- [EXERCISE BRIEF] In the entries that follow, how many lines contain the word "first"? Answer with the number only.

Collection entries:
+++++
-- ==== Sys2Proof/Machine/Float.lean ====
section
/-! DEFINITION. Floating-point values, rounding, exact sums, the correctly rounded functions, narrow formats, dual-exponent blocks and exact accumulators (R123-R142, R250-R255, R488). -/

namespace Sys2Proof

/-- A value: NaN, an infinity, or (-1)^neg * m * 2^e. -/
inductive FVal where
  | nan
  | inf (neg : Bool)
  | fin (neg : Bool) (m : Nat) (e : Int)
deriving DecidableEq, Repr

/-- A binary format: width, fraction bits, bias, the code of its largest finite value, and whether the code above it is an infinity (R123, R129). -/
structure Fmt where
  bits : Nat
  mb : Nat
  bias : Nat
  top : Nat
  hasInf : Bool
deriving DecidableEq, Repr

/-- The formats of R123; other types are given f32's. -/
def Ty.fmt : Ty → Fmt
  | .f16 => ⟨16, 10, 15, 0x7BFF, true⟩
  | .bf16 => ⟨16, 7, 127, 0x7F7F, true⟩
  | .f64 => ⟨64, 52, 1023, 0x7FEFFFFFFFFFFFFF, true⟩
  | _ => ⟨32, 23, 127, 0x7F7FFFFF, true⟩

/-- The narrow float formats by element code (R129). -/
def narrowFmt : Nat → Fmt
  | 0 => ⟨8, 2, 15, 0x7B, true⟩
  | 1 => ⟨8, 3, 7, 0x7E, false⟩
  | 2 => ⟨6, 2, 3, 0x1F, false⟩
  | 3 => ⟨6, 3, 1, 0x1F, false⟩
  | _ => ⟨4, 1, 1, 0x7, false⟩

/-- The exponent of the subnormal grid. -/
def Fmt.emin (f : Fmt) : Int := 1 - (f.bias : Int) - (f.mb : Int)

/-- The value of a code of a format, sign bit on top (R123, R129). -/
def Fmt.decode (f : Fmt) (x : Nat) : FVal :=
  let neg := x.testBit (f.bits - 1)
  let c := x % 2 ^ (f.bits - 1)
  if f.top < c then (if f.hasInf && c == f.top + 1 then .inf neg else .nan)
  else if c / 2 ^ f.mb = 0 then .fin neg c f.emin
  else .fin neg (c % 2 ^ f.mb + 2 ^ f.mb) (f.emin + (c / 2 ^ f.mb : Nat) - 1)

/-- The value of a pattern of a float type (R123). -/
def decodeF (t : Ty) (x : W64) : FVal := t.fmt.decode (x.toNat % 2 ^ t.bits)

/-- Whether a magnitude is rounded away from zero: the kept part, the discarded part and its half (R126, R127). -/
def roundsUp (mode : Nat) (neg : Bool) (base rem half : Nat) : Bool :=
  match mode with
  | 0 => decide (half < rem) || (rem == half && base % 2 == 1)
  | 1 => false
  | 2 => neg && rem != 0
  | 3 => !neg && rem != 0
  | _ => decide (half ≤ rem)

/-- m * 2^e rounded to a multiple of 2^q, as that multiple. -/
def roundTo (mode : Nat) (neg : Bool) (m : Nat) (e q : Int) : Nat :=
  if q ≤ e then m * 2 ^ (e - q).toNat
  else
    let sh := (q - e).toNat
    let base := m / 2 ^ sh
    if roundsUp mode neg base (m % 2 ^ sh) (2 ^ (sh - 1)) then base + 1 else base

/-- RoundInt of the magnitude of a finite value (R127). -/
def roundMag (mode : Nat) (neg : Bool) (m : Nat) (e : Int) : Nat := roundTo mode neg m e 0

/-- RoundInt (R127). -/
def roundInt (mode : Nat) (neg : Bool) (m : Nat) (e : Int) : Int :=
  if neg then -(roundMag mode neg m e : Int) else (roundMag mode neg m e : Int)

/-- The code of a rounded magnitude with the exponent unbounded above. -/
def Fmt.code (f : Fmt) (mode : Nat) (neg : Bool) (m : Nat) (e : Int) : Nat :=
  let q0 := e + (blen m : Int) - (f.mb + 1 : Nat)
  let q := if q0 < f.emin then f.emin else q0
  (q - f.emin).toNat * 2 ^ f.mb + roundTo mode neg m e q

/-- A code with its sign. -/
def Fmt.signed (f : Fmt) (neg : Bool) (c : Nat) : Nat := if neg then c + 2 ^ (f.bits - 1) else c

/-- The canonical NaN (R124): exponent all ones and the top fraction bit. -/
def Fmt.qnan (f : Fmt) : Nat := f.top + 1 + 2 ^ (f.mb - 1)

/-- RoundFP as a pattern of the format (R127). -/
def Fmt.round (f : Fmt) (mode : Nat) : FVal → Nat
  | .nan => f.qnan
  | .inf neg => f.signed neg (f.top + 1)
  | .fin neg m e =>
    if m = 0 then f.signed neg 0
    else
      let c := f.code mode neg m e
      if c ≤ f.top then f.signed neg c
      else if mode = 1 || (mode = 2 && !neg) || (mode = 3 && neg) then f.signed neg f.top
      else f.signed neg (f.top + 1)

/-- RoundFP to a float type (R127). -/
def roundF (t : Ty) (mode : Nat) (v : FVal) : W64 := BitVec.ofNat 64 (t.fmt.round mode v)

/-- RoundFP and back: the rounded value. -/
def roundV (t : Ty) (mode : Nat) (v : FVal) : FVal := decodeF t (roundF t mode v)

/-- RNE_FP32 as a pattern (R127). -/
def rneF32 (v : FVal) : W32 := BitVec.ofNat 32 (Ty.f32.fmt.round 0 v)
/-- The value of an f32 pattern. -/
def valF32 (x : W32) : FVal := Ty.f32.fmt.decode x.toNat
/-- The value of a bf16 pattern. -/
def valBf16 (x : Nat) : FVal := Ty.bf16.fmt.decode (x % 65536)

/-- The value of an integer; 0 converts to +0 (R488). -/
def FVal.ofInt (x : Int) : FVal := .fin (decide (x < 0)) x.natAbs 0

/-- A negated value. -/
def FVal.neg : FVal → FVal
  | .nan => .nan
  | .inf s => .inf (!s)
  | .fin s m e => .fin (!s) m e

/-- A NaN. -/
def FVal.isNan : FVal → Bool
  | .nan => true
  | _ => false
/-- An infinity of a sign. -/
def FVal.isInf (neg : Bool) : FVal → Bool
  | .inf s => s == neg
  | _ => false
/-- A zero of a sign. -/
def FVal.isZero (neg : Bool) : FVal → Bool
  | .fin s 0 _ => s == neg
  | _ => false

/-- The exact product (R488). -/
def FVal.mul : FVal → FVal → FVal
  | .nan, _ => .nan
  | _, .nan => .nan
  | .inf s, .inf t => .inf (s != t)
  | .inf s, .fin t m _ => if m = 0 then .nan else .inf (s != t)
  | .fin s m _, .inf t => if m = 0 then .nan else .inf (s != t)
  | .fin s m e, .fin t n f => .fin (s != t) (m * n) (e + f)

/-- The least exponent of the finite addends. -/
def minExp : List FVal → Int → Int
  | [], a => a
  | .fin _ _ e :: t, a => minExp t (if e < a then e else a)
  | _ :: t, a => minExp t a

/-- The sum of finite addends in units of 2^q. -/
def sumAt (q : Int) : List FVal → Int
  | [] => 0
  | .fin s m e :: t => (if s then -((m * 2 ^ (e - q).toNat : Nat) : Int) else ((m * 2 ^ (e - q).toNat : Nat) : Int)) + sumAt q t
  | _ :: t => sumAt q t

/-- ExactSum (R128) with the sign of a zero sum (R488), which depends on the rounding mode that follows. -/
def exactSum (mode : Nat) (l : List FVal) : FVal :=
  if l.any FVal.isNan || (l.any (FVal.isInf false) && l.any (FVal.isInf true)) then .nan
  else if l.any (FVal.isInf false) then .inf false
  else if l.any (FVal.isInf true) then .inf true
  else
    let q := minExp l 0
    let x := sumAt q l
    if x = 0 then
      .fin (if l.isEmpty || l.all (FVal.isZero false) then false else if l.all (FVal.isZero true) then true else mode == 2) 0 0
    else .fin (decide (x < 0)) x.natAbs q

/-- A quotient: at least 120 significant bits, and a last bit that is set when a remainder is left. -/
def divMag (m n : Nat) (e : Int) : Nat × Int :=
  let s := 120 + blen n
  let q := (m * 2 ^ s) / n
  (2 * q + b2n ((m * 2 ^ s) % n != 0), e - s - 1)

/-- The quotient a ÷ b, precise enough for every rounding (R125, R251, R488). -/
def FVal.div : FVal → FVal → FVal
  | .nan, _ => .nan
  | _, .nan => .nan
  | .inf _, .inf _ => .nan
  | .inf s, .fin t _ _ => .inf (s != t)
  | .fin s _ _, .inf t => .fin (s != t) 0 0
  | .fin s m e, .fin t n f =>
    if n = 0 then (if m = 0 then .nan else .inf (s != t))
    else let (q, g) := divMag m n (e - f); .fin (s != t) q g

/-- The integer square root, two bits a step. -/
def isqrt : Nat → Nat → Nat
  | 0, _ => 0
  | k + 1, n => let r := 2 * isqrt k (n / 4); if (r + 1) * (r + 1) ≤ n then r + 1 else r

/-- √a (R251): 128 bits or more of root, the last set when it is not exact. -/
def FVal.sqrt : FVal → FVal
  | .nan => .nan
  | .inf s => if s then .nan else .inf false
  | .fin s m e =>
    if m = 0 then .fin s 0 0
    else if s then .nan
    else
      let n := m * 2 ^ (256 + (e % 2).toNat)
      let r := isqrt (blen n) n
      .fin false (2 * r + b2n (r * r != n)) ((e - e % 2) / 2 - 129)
+++++
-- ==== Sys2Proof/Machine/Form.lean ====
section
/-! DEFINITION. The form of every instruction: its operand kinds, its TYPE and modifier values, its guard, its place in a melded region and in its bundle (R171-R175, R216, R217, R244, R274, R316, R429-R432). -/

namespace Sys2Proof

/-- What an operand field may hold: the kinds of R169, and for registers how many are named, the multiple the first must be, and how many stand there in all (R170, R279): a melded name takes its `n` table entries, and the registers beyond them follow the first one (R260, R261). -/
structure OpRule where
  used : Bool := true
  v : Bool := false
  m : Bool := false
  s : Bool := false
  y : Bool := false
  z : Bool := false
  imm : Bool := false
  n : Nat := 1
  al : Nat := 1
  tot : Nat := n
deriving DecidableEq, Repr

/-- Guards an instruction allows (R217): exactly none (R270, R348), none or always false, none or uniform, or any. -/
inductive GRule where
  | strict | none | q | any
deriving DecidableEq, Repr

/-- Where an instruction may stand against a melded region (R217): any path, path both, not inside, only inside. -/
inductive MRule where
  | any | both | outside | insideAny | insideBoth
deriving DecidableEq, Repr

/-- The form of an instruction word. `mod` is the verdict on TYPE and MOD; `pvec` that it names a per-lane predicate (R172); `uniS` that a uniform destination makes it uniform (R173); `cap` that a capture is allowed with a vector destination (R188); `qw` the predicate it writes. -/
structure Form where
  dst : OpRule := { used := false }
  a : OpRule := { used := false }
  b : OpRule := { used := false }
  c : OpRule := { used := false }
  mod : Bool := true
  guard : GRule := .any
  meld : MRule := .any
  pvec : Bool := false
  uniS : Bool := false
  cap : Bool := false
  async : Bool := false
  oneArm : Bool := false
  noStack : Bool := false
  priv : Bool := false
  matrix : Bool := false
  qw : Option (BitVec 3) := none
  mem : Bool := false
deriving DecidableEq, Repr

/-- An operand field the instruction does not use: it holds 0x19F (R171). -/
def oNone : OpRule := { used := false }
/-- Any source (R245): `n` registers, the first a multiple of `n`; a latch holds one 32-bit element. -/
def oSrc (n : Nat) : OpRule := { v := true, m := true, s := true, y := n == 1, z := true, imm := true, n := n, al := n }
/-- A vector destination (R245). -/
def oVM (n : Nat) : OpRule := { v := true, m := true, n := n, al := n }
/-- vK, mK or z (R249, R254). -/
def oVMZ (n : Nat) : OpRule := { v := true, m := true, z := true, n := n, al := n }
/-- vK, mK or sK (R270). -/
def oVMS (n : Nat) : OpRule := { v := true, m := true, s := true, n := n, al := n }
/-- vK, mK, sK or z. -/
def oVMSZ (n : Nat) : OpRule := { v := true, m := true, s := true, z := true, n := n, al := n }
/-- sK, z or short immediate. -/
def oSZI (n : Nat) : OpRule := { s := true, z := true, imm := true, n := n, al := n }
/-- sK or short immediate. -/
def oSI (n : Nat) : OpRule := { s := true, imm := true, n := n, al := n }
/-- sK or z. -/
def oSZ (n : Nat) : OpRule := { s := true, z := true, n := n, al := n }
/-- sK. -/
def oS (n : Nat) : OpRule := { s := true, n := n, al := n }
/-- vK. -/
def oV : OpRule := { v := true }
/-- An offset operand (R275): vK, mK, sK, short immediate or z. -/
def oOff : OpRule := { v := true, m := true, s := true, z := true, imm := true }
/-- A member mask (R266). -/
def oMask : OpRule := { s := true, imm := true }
+++++
- [EXERCISE RESPONSE] 2